Um conhecido meu avisou que lá está chovendo.
Tenho uns conhecidos naquela cidade, vou ver se arranjo hospedagem.


----------



## Guajara-Mirim

anaczz said:


> É bastante usado sim! Usa-se quando a pessoa de quem se fala nāo é um amigo, é uma pessoa que você conhece superficialmente, sem grande intimidade.
> Um conhecido meu avisou que lá está chovendo.
> Tenho uns conhecidos naquela cidade, vou ver se arranjo hospedagem.



Oi ana,

Agora alguns exemplos: 

Tengo compradas dos naranjas. --> Tenho compradas duas laranjas.
Tengo vistos dos chicos que se peleaban. --> Tenho vistos dois rapazes que brigavam.

Seria correto?



♪ashtrayheart♪ said:


> Oi!
> Em espanhol a frase teria o mismo sentido. "Tenho conhecidos" = "Tengo conocidos". Mas para dizer "Tenho conhecido" a gente usa o verbo auxiliar *Haber*: "He conocido". São duas estruturas bem diferentes.



 Hola amigo ashtrayheart, 

 Sí, sí lo entiendo. Sé que en español se puede decir así. Gracias por el aporte.

 Un saludo.


----------



## anaczz

Guajara-Mirim said:


> Oi ana,
> 
> Agora alguns exemplos:
> 
> Tengo compradas dos naranjas. --> Tenho compradas duas laranjas.
> Tengo vistos dos chicos que se peleaban. --> Tenho vistos dois rapazes que brigavam.
> 
> Seria correto?



Tengo compradas dos naranjas -> Comprei duas laranjas.
Tengo visto dos chicos que se peleaban -> Vi dois meninos que brigavam.

Em português, o tempo composto _ter no presente do indicativo + verbo no particípio passado_, é chamado pretérito perfeito composto e indica uma açāo contínua ou repetitiva.
Tenho visto crianças brincando na praça. -> Sempre ou muitas vezes vezes, nos últimos tempos, vejo crianças brincando na praça.
Vi crianças brincando na praça. -> Em um momento qualquer no passado, pelo menos uma vez, vi crianças brincando na praça.

Uma dúvida minha: Essa forma "tengo visto" corresponde a he (ou será hé?) visto?
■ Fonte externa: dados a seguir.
/-- The static decode checks of each instruction word; every whole-machine step is well-formed syntax. -/
def Instr.wf : Instr → Bool
  | .nop f | .nopSkip f =>
    f.lenA false false false && !f.uni && f.unpred && f.fmt == .raw && f.noRmSat && !f.rk && f.x == 0 && f.d.isZero
  | .mov f => f.mov
  | .movi f => f.classJ && f.x == 0 && f.a.isZero && f.b.isZero && f.c.isZero && (if f.uni then f.d.isS else f.d.isV)
  | .sel f =>
    f.lenA true true false (ci := true) && f.srcOk f.a && f.srcOk f.b && f.dstOk f.d && f.c.immLe 7 && f.noRmSat && !f.rk
    && f.x == 0
  | .iadd f | .isub f => f.intA i1267 true true false true
  | .imul f => f.intA i12 true true false true
  | .imulh f => f.intA i12 true true false false
  | .imad f => f.intA i12 true true true true
  | .imin f | .imax f => f.intA i12 true true false false
  | .iabs f | .ineg f => f.intA [.i32, .i8] true false false true
  | .icmpEq f | .icmpNe f | .icmpLt f | .icmpLe f | .icmpGt f | .icmpGe f => wfIcmp f
  | .and f | .andn f | .or f | .xor f => f.classAD [.raw, .i32, .n32] true true false
  | .not f => f.classAD [.raw, .i32, .n32] true false false
  | .shl f | .shr f | .sar f => f.classAD i12 true true false
  | .clz f | .popc f => f.classAD i12 true false false
  | .bfx f | .bfi f => f.classAD i12 true true true
  | .fadd f | .fsub f | .fmul f => f.floatA f345 true true false true true
  | .ffma f | .ffms f | .fnma f | .fnms f => f.floatA f345 true true true true true
  | .fmin f | .fmax f => f.floatA f345 true true false false false
  | .fcmpEq f | .fcmpNe f | .fcmpLt f | .fcmpLe f | .fcmpGt f | .fcmpGe f | .fcmpUn f => wfFcmp f
  | .frcp f | .frsq f | .fsqrt f | .fexp2 f | .flog2 f => f.floatA [.f32] true false false true false
  | .fcls f => f.floatA f345 true false false false false
  | .cvt f => f.cvt
  | .pack f =>
    f.classA [.bf16, .f16, .i8, .n8, .bp8] true false false (rm := true) (sat := true) && !f.uni && f.d.isV
    && f.a.isVMul (elems f.fmt) && (f.fmt != .bp8 || f.rm == .rne)
  | .unpk f =>
    f.classA [.bf16, .f16, .i8, .n8, .bp8] true false false && !f.uni && f.a.isV && f.d.isVMul (elems f.fmt)
  | .bpq f =>
    f.lenA true false false && !f.uni && f.unpred && f.noRmSat && !f.rk && f.x == 0 && f.hold == .none && f.d.isT
    && ((f.fmt == .f32 && f.a.isA) || (f.fmt == .bf16 && f.a.isVMul 2))
  | .bpx f =>
    f.lenA true false false && !f.uni && f.unpred && !f.sat && !f.rk && f.x == 0 && f.a.isT
    && ((f.fmt == .f32 && f.d.isA) || ((f.fmt == .bf16 || f.fmt == .f16) && f.d.isVMul 2))
  | .qxch f | .qbcst f => wfQuad f
  | .lshf f => wfQuad f && f.d.isV
  | .voteAll f | .voteAny f => wfVote f (f.d.immLe 7)
  | .voteBallot f => wfVote f (f.d.isSUpTo 28)
  | .gredAdd f | .gredMin f | .gredMax f => wfGred f false
  | .gscanAdd f | .gscanMin f | .gscanMax f => wfGred f true
  | .bra f => f.classJ && f.fmt == .raw && f.immN 0 2 == 0 && f.a.isZero && f.d.isZero
  | .brx f =>
    f.lenA true true false (ci := true) && f.fmt == .raw && f.noRmSat && !f.rk && f.d.isZero && (f.b.isS || f.b.isZero)
    && (match f.a with | .v _ => !f.uni | .s _ => true | .imm => true | _ => false)
    && (f.hold == .none || f.hold == .a)
  | .call f =>
    f.classJ && f.fmt == .raw && f.x == 0 && f.unpred && f.immN 0 2 == 0 && f.a.isZero && f.b.isZero && f.c.isZero
    && (if f.uni then f.d.isS || f.d.isZero else f.d.isVMul 2)
  | .ret f =>
    f.lenA true false false && f.fmt == .raw && f.noRmSat && !f.rk && f.x == 0 && f.d.isZero
    && (if f.uni then f.a.isS || f.a.isZero else f.a.isVMul 2)
  | .exit f => f.lenA false false false && f.fmt == .raw && f.noRmSat && !f.rk && f.x == 0 && f.d.isZero
  | .trap f | .sysc f =>
    f.classJ && f.fmt == .raw && f.x == 0 && f.a.isZero && f.b.isZero && f.c.isZero && f.d.isZero
  | .eret f | .ifence f => f.classU false false && f.d.isZero
  | .csrr f => f.classU false false (ci := true) && f.d.isS && csrs.contains f.c.code.toNat
  | .csrw f =>
    f.classU true false (ci := true) && f.d.isZero && csrsRw.contains f.c.code.toNat && (f.a.isS || f.a.isImm || f.a.isZero)
  | .tick f => f.classU false false && f.d.isS
  | .sleep f | .fwait f => f.classU true false && f.a.isS && f.d.isZero
  | .vdhop f => f.classU true true && f.d.isS && (f.a.isS || f.a.isImm) && (f.b.isS || f.b.isImm)
  | .tlbiVa f => wfTlbi f false && f.ext == 0
  | .tlbiIa f => wfTlbi f false && f.ext == 1
  | .tlbiAll f => wfTlbi f true && f.ext == 2
  | .ctxs f => f.classU true false && f.a.isS && f.d.isZero
  | .ctxr f => f.classU true true && f.a.isS && f.b.isS && f.d.isS
  | .ldv f => f.lanesM false && f.b.isZero && f.d.isV && !(f.fmt == .f32 && f.rk)
  | .ldvLate f => f.lanesM false && f.b.isZero && f.d.isVMul 2 && f.fmt == .f32 && f.rk
  | .stv f => f.lanesM true && f.dataOk f.b && f.d.isZero && !f.rk
  | .lds f => f.scalarM false && f.b.isZero && f.d.isS
  | .sts f => f.scalarM true && f.dataOk f.b && f.d.isZero
  | .ldp f => f.lanesM false && f.b.isZero && f.d.isVMul 2 && !f.rk
  | .stp f => f.lanesM true && f.b.isVMul 2 && f.d.isZero && !f.rk
  | .ldt f => f.tileM f.d && f.b.isZero
  | .stt f => f.tileM f.b && f.d.isZero
  | .pref f =>
    f.classM false false && f.extN 9 16 == 0 && f.x == 0 && f.fmt == .raw && !f.rk && f.b.isZero && f.c.isZero && f.d.isZero
    && f.noHoldBt
  | .atomAdd f => f.atom i12
  | .atomFadd f | .atomFmax f | .atomFmin f => f.atom [.f32]
  | .atomSmax f | .atomSmin f => f.atom [.i32]
  | .atomNmax f | .atomNmin f => f.atom [.n32]
  | .atomAnd f | .atomOr f | .atomXor f | .atomXchg f => f.atom t0123
  | .atomCas f => f.atom t0123 (cas := true)
  | .cpy f =>
    f.eUsual && f.polOk && f.imm == 0 && !f.x61 && !f.x62 && f.a.isS && f.b.isS && f.c.isS && f.d.isS
    && f.extN 0 2 != 3 && f.extN 2 2 != 3 && (f.ext.getLsbD 4 || f.extN 5 16 == 0) && f.extN 5 16 != 0xFFFF
    && (f.x63 || f.extN 21 4 == 0)
  | .red f => f.eUsual && f.ext == 0 && f.polOk && f.imm == 0 && f.x == 0 && f.c.isZero && f.b.isZero && f.a.isS && f.d.isZero
  | .fence f => f.classU false false (ci := true) && f.d.isS
  | .waitcCp f | .waitcRd f | .waitcMp f | .waitcAr f | .waitcTh f => wfWaitc f
  | .bara f => f.classQ && (f.d.isS || f.d.isZero) && f.a.isS && (f.b.isS || f.b.isZero) && f.c.isZero
  | .barw f => f.classQ && f.d.isZero && f.a.isS && f.b.isS && f.c.isZero
  | .bart f => f.classQ && f.d.immLe 7 && f.a.isS && f.b.isS && f.c.isZero
  | .qpush f => f.classQ && f.d.isZero && f.a.isS && f.b.isS && f.c.isZero
  | .qpop f => f.classQ && f.d.isS && f.a.isS && f.b.isZero && f.c.isZero
  | .qtry f => f.classQ && f.d.isS && f.a.isS && f.b.isZero && f.c.immLe 7
  | .evrtRoute f => f.classQ && f.d.isZero && f.a.isZero && f.b.isS && f.c.immLe 15
  | .evrtWake f => f.classQ && f.d.isZero && f.a.isZero && f.b.isS && f.c.isZero
  | .evrtSig f => f.classQ && f.d.isZero && f.a.isZero && f.b.isZero && f.c.immLe 15
  | .evrtRd f => f.classQ && f.d.isS && f.a.isZero && f.b.isZero && f.c.immLe 15
  | .mrsv f =>
    f.eUsual && f.ext == 0 && f.pol.isZero && !f.x61 && f.d.immLe 7 && f.a.isZero && f.immN 16 16 == 0
    && (if f.x63 then f.b.isZero else f.b.isS && f.immN 0 8 == 0)
    && (if f.x62 then f.c.isZero else f.c.isS && f.immN 8 8 == 0)
  | .mrel f =>
    f.eUsual && f.ext == 0 && f.pol.isZero && f.imm == 0 && f.x == 0 && f.a.isZero && f.b.isZero && f.c.isZero && f.d.isZero
  | .mpass f =>
    f.eUsual && f.pol.isZero && f.immN 8 24 == 0 && f.a.isSUpTo 28 && f.b.isZero && f.c.isZero && f.d.isZero && !f.x61
    && !f.x62 && f.extN 4 21 == 0 && (f.x63 || f.extN 0 4 == 0)
  | .mma f | .mmab f => wfMma f
  | .mzro f => f.beam && f.extN 6 19 == 0 && f.fmt == .raw && f.a.isZero && f.d.isZero && f.x == 0 && f.pol.isZero
  | .mldb f =>
    f.beam && f.extN 0 6 == 0 && f.extN 10 15 == 0 && (f.fmt == .bf16 || f.fmt == .bpb) && f.a.isS && f.d.isZero && f.x == 0
    && f.pol.isZero
  | .mdrn f =>
    f.beam && f.extN 6 19 == 0 && f.fmt == .f32 && f.a.isZero && f.d.isA && !f.x61 && !f.x63 && f.pol.isZero
  | .mdrnSp f => wfMdrnTo f && f.pol.isZero
  | .mdrnMem f => wfMdrnTo f && f.polOk
  | .mstat f => f.beam && f.extN 6 19 == 0 && f.fmt == .raw && f.a.isZero && f.d.isS && f.x == 0 && f.pol.isZero
  | .layr f | .layrt f => f.layer && f.fmt == .bf16 && f.d.isVMul 2
  | .lprb f | .lprbt f => f.layer && f.fmt == .i8 && !f.x62 && f.d.isV
  | .lcapOff f => wfLcap f && f.pol.isZero && f.a.isZero && f.b.isZero && f.d.isZero
  | .lcapCap f | .lcapRep f => wfLcap f && f.polOk && f.a.isS && f.b.isS && f.d.isZero
  | .lcapStat f => wfLcap f && f.pol.isZero && f.a.isZero && f.b.isZero && f.d.isS
  | .abndLoad f => wfAbnd f && f.x == 0 && f.immN 8 8 == 0 && f.a.isS
  | .abndPub f => wfAbnd f && f.x == 1 && f.a.isZero
  | .abndRet f => wfAbnd f && f.x == 2 && f.immN 8 8 == 0 && f.a.isZero
  | .espl f => f.eUsual && f.ext == 0 && f.pol.isZero && f.imm == 0 && f.x == 0 && f.c.isZero && f.b.isZero && f.a.isS && f.d.isZero
  | .astat f =>
    f.eUsual && f.ext == 0 && f.pol.isZero && f.immN 8 24 == 0 && f.x == 0 && f.c.isZero && f.b.isZero && f.a.isZero
    && f.d.isSUpTo 30
  | .cnam f | .cloa f | .cget f => f.thicketN
  | .ctwg f => f.thicket && f.pol.isZero && f.x == 0 && f.c.isZero && f.b.isS && f.a.isS && f.d.isZero
  | .cout f => f.thicket && f.x == 0 && f.c.isZero && f.b.isS && f.a.isS && f.d.isZero
  | .cref f => f.thicket && f.pol.isZero && f.x == 0 && f.c.isZero && f.b.isZero && f.a.isSUpTo 29 && f.d.isS
  | .rpin f =>
    f.eUsual && f.ext == 0 && f.pol.isZero && f.imm == 0 && f.x == 0 && f.c.isZero && f.b.isZero && f.a.isS && f.d.isSUpTo 28
  | .runp f =>
    f.thicket && f.pol.isZero && f.x == 0 && f.c.isZero && f.b.isZero && f.a.isSUpTo 29 && f.d.isZero
  | .rswp f =>
    f.eUsual && f.ext == 0 && f.pol.isZero && f.imm == 0 && f.x == 0 && f.c.isSUpTo 29 && f.b.isS && f.a.isS && f.d.isS
  | .rkst f =>
    f.len == .w64 && f.imm == 0 && f.ext == 0 && f.pol.isZero && f.x == 0 && f.noRmSat && f.fmt == .f32 && f.hold == .none
    && !f.btB && !f.btC && f.c.isZero && f.b.isZero && f.a.isVMul 2 && f.d.isZero && !f.rk && !f.uni && f.unpred
  | .rkstAll f =>
    f.len == .w64 && f.imm == 0 && f.ext == 0 && f.pol.isZero && f.x == 0 && f.noRmSat && f.fmt == .f32 && f.noHoldBt
    && f.c.isZero && f.b.isZero && f.a.isZero && f.d.isZero && !f.rk && !f.uni && f.unpred
  | .rkq f =>
    f.len == .w64 && f.imm == 0 && f.ext == 0 && f.pol.isZero && f.x == 0 && f.noRmSat && f.fmt == .raw && f.noHoldBt
    && f.c.immLe 7 && f.b.isZero && f.a.isZero && f.d.isS && !f.rk && f.uni && f.unpred
  | .powerUp | .moduleReset | .powerLoss | .loadfw | .laurelSelfTestDone _ _ | .warmCalibration _ | .attest
  | .governorEstimate _ | .bndWrite _ _ _ _ | .topiarySettingWrite _ _ | .linkSlotTableWrite _ _ _ _
  | .registerWrite _ | .partitionWrite _ _ | .pageRetirement _ _ _ _ | .stage2FaultService _ _ _
  | .groupTurn _ _ | .preemptDelivery _ | .preemptGraceExpiry _ | .forcedSave _ | .contextSaveComplete _
  | .spatialPreemption _ _ _ | .loadDelivery _ _ _ | .atomReturnDelivery _ _ | .storePerformed _ _
  | .leaseExpiry _ | .uncorrectableRead _ | .hostMemAccess _ _ _ | .domainAccessRemote _ _ _ _
  | .scaleupCrcFailure _ _ _ | .moduleLeavesDomain _ | .arrival _ | .directModeDelivery _ | .linkSlotStart _ _
  | .plotTileProduct _ _ | .layrDeadlineExpiry _ | .arrayCrcFailure _ | .plotFault _ | .shadowCompute _
  | .epochDue _ | .probeMeasurement _ _ _ | .topiarySwap _ | .rowProgramStart _ | .programVerify _ _
  | .relaxationDwellEnd _ _ | .shardDelivery _ _ | .shardTimeout _ | .pruning | .thicketItem _
  | .thicketOpRetire _ | .copyChunk _ | .redStripe _ _ | .redFlagStore _ | .redCompletion _
  | .atomAtReducer _ _ | .passGrant _ | .passCompletion _ | .drainLanding _ _ | .engineHang _
  | .launchConsume _ _ | .teamBind _ _ _ | .launchCompletion _ | .trellisTimeRow _ | .kill _
  | .servicePreempt _ _ | .qreset _ | .serviceWatch _ | .flr _ | .exportPart _ | .round _ | .stop _ | .resume _
  | .restore _ _ | .lprbResultLanding _ | .hcmdUnknownCode _ | .serviceUnknownOpcode _ => true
Qual é a forma mais comum de falar?


----------



## ♪ashtrayheart♪

anaczz said:


> Tengo compradas dos naranjas -> Comprei duas laranjas.
> Tengo visto dos chicos que se peleaban -> Vi dois meninos que brigavam.
> 
> Em português, o tempo composto _ter no presente do indicativo + verbo no particípio passado_, é chamado pretérito perfeito composto e indica uma açāo contínua ou repetitiva.
> Tenho visto crianças brincando na praça. -> Sempre ou muitas vezes vezes, nos últimos tempos, vejo crianças brincando na praça.
> Vi crianças brincando na praça. -> Em um momento qualquer no passado, pelo menos uma vez, vi crianças brincando na praça.
> 
> Uma dúvida minha: Essa forma "tengo visto" corresponde a he (ou será hé?) visto? Qual é a forma mais comum de falar?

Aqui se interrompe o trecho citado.